## Your goal:
Set out exactly every line of the entries below, starting at the line that holds "beyond it. -/" and stopping after the line that holds "def FlightMsg.key (m".

## Source data:
[Start of Attachment]

-- ==== Sys2Proof/Machine/Channel.lean ====
section
/-! DEFINITION. The channel slot (Table 08.2) and the arrivals of messages and notices at a tile (R284 to R289, R308 to
R312). -/

namespace Sys2Proof.Machine

/-! ### Sends (R285) -/

/-- A result of the channel slot goes on its way to its registers: it is readable `latency` cc after its issue (R285, R289). -/
def Tile.channelLate (t : Tile) (now latency : Nat) (b : Word) (e : LateEff) : Tile :=
  t.addLate { ready := now + latency, order := 2, slot := slotChannel, bundle := b, eff := e, uses := [], isOpen := false }

/-- The status register of a send receives 0 for an open channel and 1 for a CLOSED one, for the next bundle to read. -/
def Tile.sendStatus (t : Tile) (now : Nat) (b : Word) (status : Option GReg) (closed : Bool) : Tile :=
  match status with
  | some g => t.channelLate now 1 b (.scalar (.g g) (if closed then 1 else 0))
  | none => t

/-- A send of data from the channel slot, with its status. -/
def sendIssue (i : Iss) (a : SendArg) (data : Bytes) (s : State) : Res :=
  let slot := a.slot.map (fun g => (s.tile i.tile.val).samp.getG g.val)
  let r := s.sendData i.tile a.ep slot data slotChannel i.bundle
  .next (r.1.modTile i.tile.val (fun t => t.sendStatus s.runCycle.toNat i.bundle a.status r.2))

/-- SEND_G: 32 B from four G registers (R285). -/
def opSendG (i : Iss) (a : SendArg) (g : GReg) (s : State) : Res :=
  issueWait i slotChannel (decide (g.val % 4 = 0)) a.wp (.credit a.ep) s (fun s =>
    sendIssue i a (gBytes (s.tile i.tile.val).samp g.val) s)

/-- The bytes of V registers. -/
def vBytes (r : Regs) (v n : Nat) : Bytes := (List.range n).flatMap (fun k => wordBytes (r.vec (v + k)))

/-- SEND_V: 1 to 4 KiB from V registers (R285). -/
def opSendV (i : Iss) (a : SendArg) (v : VReg) (count : Fin 4) (s : State) : Res :=
  issueWait i slotChannel true a.wp (.credit a.ep) s (fun s =>
    if 64 < v.val + count.val + 1 then .fault .vRangePassesV63
    else sendIssue i a (vBytes (s.tile i.tile.val).samp v.val (count.val + 1)) s)

/-! ### Receives (R287, R289) -/

/-- Consume the head message of a plain endpoint: its buffer frees, and its bytes go to registers, readable 2 cc after issue
(R289). -/
def recvIssue (i : Iss) (ep : Fin 64) (s : State) (f : Bytes → List LateEff) : Res :=
  let t := s.tile i.tile.val
  let r := t.recv ep.val
  match r.msgs with
  | [] => .next s
  | m :: rest =>
    let t1 := (f m.data).foldl (fun t e => t.channelLate s.runCycle.toNat 2 i.bundle e) (t.setRecv ep.val { r with msgs := rest })
    .next ((s.setTile i.tile.val t1).creditBack m.origin)

/-- 32 B into four G registers, little-endian. -/
def recvG (g : GReg) (bs : Bytes) : List LateEff :=
  (List.range 4).map (fun k => .scalar (.g (Fin.ofNat 32 (g.val + k))) (BitVec.ofNat 64 (leNat (slice bs (8 * k) 8))))

/-- The first 256 words of a byte list, zeros beyond it. -/
def laneWords (bs : Bytes) : Nat → List Word
  | 0 => []
  | n + 1 => BitVec.ofNat 32 (leNat (bs.take 4)) :: laneWords (bs.drop 4) n

/-- Bytes into V registers, 1 KiB per register, zeros beyond them. -/
def recvV (v n : Nat) (bs : Bytes) : List LateEff :=
  (List.range n).map (fun k => .v (v + k) 0 ((laneWords (slice bs (1024 * k) 1024) 256).map (fun w => (w, true))))

/-- RECV_G (R289). -/
def opRecvG (i : Iss) (ep : Fin 64) (g : GReg) (wp : Fin 1024) (s : State) : Res :=
  issueWait i slotChannel (decide (g.val % 4 = 0)) wp (.message ep) s (fun s => recvIssue i ep s (recvG g))

/-- RECV_V (R289). -/
def opRecvV (i : Iss) (ep : Fin 64) (v : VReg) (count : Fin 4) (wp : Fin 1024) (s : State) : Res :=
  issueWait i slotChannel true wp (.message ep) s (fun s =>
    if 64 < v.val + count.val + 1 then .fault .vRangePassesV63 else recvIssue i ep s (recvV v.val (count.val + 1)))

/-- RECV_DROP (R287). -/
def opRecvDrop (i : Iss) (ep : Fin 64) (wp : Fin 1024) (s : State) : Res :=
  issueWait i slotChannel true wp (.message ep) s (fun s => recvIssue i ep s (fun _ => []))

/-- WAIT_ARRIVED (R293, R427). -/
def opWaitArrived (i : Iss) (ep : Fin 64) (slot : Src) (k : Nat) (wp : Fin 1024) (s : State) : Res :=
  issueWait i slotChannel (decide (1 ≤ k ∧ k ≤ 64)) wp (.arrived ep slot k) s (fun s => .next s)

/-- EP_RESET (R308). -/
def opEpReset (i : Iss) (ep : Fin 64) (s : State) : Res :=
  issue i slotChannel true s (fun s => .next (s.resetRecv i.tile ep.val))

/-- EP_OPEN (R311). -/
def opEpOpen (i : Iss) (ep : Fin 64) (s : State) : Res :=
  issue i slotChannel true s (fun s => .next (s.openRecv i.tile ep.val))

/-! ### Arrivals inside the module -/

/-- The place of a message in flight among those of one endpoint: by the cc in which its first flit arrives where its first slots
are free, then by sender (R284, R286, R288; log entry 43). -/
def FlightMsg.key (m : FlightMsg) : FlowKey :=
  match m.msg.origin with
  | .tile t ep => [m.msg.cycle + flowLatency t.val m.dest.val, t.val, ep.val]
  | .port _ _ _ _ => [m.msg.cycle]

/-- The message that reaches an endpoint next, with its place in flight. -/
def State.nextMessage (s : State) (tile : TileNo) (ep : Fin 64) : Option (Nat × FlightMsg) :=
  (firstKeyed (fun e : FlightMsg × Nat => e.1.key)
    (s.net.msgs.zipIdx.filter (fun e => e.1.dest == tile && e.1.ep == ep))).map (fun e => (e.2.2, e.2.1))

/-- MESSAGE_ARRIVAL: the next message in flight to an endpoint becomes complete (R286, R308, R426). -/
def execMessageArrival (tile : TileNo) (ep : Fin 64) (s : State) : Res :=
  match s.nextMessage tile ep with
  | some (n, m) => .next (({ s with net := { s.net with msgs := s.net.msgs.eraseIdx n } }).arrive tile ep.val m.msg)
  | none => .next s

/-- A notice is for an endpoint. -/
def Notice.isFor (tile : TileNo) (ep : Fin 64) (n : Notice) : Bool := n.tile == tile && n.ep == ep

/-- CREDIT_ARRIVAL (R287). -/
def execCreditArrival (tile : TileNo) (ep : Fin 64) (s : State) : Res :=
  if s.net.credits.any (Notice.isFor tile ep) then
    let s1 := { s with net := { s.net with
      credits := s.net.credits.eraseIdx (s.net.credits.findIdx (Notice.isFor tile ep)) } }
    .next (s1.modTile tile.val (fun t =>
      t.setSend ep.val { t.send ep.val with credit := (t.send ep.val).credit + 1 }))
  else .next s

/-- CLOSING_NOTICE_ARRIVAL (R309). -/
def execClosingNoticeArrival (tile : TileNo) (ep : Fin 64) (s : State) : Res :=
  if s.net.closings.any (Notice.isFor tile ep) then
    let s1 := { s with net := { s.net with
      closings := s.net.closings.eraseIdx (s.net.closings.findIdx (Notice.isFor tile ep)) } }
    .next (s1.modTile tile.val (fun t => t.setSend ep.val { t.send ep.val with closed := true }))
  else .next s

/-- A send endpoint opens again: its credit is DEPTH (R311), and CSEQ starts from 0 (R389). -/
def SendEp.reopen (x : SendEp) : SendEp := { x with closed := false, credit := x.depth, cseq := 0 }

/-- OPENING_NOTICE_ARRIVAL (R311). -/
def execOpeningNoticeArrival (tile : TileNo) (ep : Fin 64) (s : State) : Res :=
  if s.net.openings.any (Notice.isFor tile ep) then
    let s1 := { s with net := { s.net with
      openings := s.net.openings.eraseIdx (s.net.openings.findIdx (Notice.isFor tile ep)) } }
    .next (s1.modTile tile.val (fun t => t.setSend ep.val (t.send ep.val).reopen))
  else .next s

/-- DISCARD_REPORT_ARRIVAL: CLOSED_ENDPOINT where the endpoint is not tolerant (R310). -/
def execDiscardReportArrival (tile : TileNo) (ep : Fin 64) (s : State) : Res :=
  match s.net.discards.find? (Notice.isFor tile ep) with
  | some n =>
    let s1 := { s with net := { s.net with
      discards := s.net.discards.eraseIdx (s.net.discards.findIdx (Notice.isFor tile ep)) } }
    if ((s.tile tile.val).send ep.val).tolerant then .next s1
    else .next (s1.closedFault tile ep.val n.sentBy.1 n.sentBy.2)
  | none => .next s

end Sys2Proof.Machine
end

[End of Attachment]

## Task output:
/-- The first 256 words of a byte list, zeros beyond it. -/
def laneWords (bs : Bytes) : Nat → List Word
  | 0 => []
  | n + 1 => BitVec.ofNat 32 (leNat (bs.take 4)) :: laneWords (bs.drop 4) n

/-- Bytes into V registers, 1 KiB per register, zeros beyond them. -/
def recvV (v n : Nat) (bs : Bytes) : List LateEff :=
  (List.range n).map (fun k => .v (v + k) 0 ((laneWords (slice bs (1024 * k) 1024) 256).map (fun w => (w, true))))

/-- RECV_G (R289). -/
def opRecvG (i : Iss) (ep : Fin 64) (g : GReg) (wp : Fin 1024) (s : State) : Res :=
  issueWait i slotChannel (decide (g.val % 4 = 0)) wp (.message ep) s (fun s => recvIssue i ep s (recvG g))

/-- RECV_V (R289). -/
def opRecvV (i : Iss) (ep : Fin 64) (v : VReg) (count : Fin 4) (wp : Fin 1024) (s : State) : Res :=
  issueWait i slotChannel true wp (.message ep) s (fun s =>
    if 64 < v.val + count.val + 1 then .fault .vRangePassesV63 else recvIssue i ep s (recvV v.val (count.val + 1)))

/-- RECV_DROP (R287). -/
def opRecvDrop (i : Iss) (ep : Fin 64) (wp : Fin 1024) (s : State) : Res :=
  issueWait i slotChannel true wp (.message ep) s (fun s => recvIssue i ep s (fun _ => []))

/-- WAIT_ARRIVED (R293, R427). -/
def opWaitArrived (i : Iss) (ep : Fin 64) (slot : Src) (k : Nat) (wp : Fin 1024) (s : State) : Res :=
  issueWait i slotChannel (decide (1 ≤ k ∧ k ≤ 64)) wp (.arrived ep slot k) s (fun s => .next s)

/-- EP_RESET (R308). -/
def opEpReset (i : Iss) (ep : Fin 64) (s : State) : Res :=
  issue i slotChannel true s (fun s => .next (s.resetRecv i.tile ep.val))

/-- EP_OPEN (R311). -/
def opEpOpen (i : Iss) (ep : Fin 64) (s : State) : Res :=
  issue i slotChannel true s (fun s => .next (s.openRecv i.tile ep.val))

/-! ### Arrivals inside the module -/

/-- The place of a message in flight among those of one endpoint: by the cc in which its first flit arrives where its first slots
are free, then by sender (R284, R286, R288; log entry 43). -/
def FlightMsg.key (m : FlightMsg) : FlowKey :=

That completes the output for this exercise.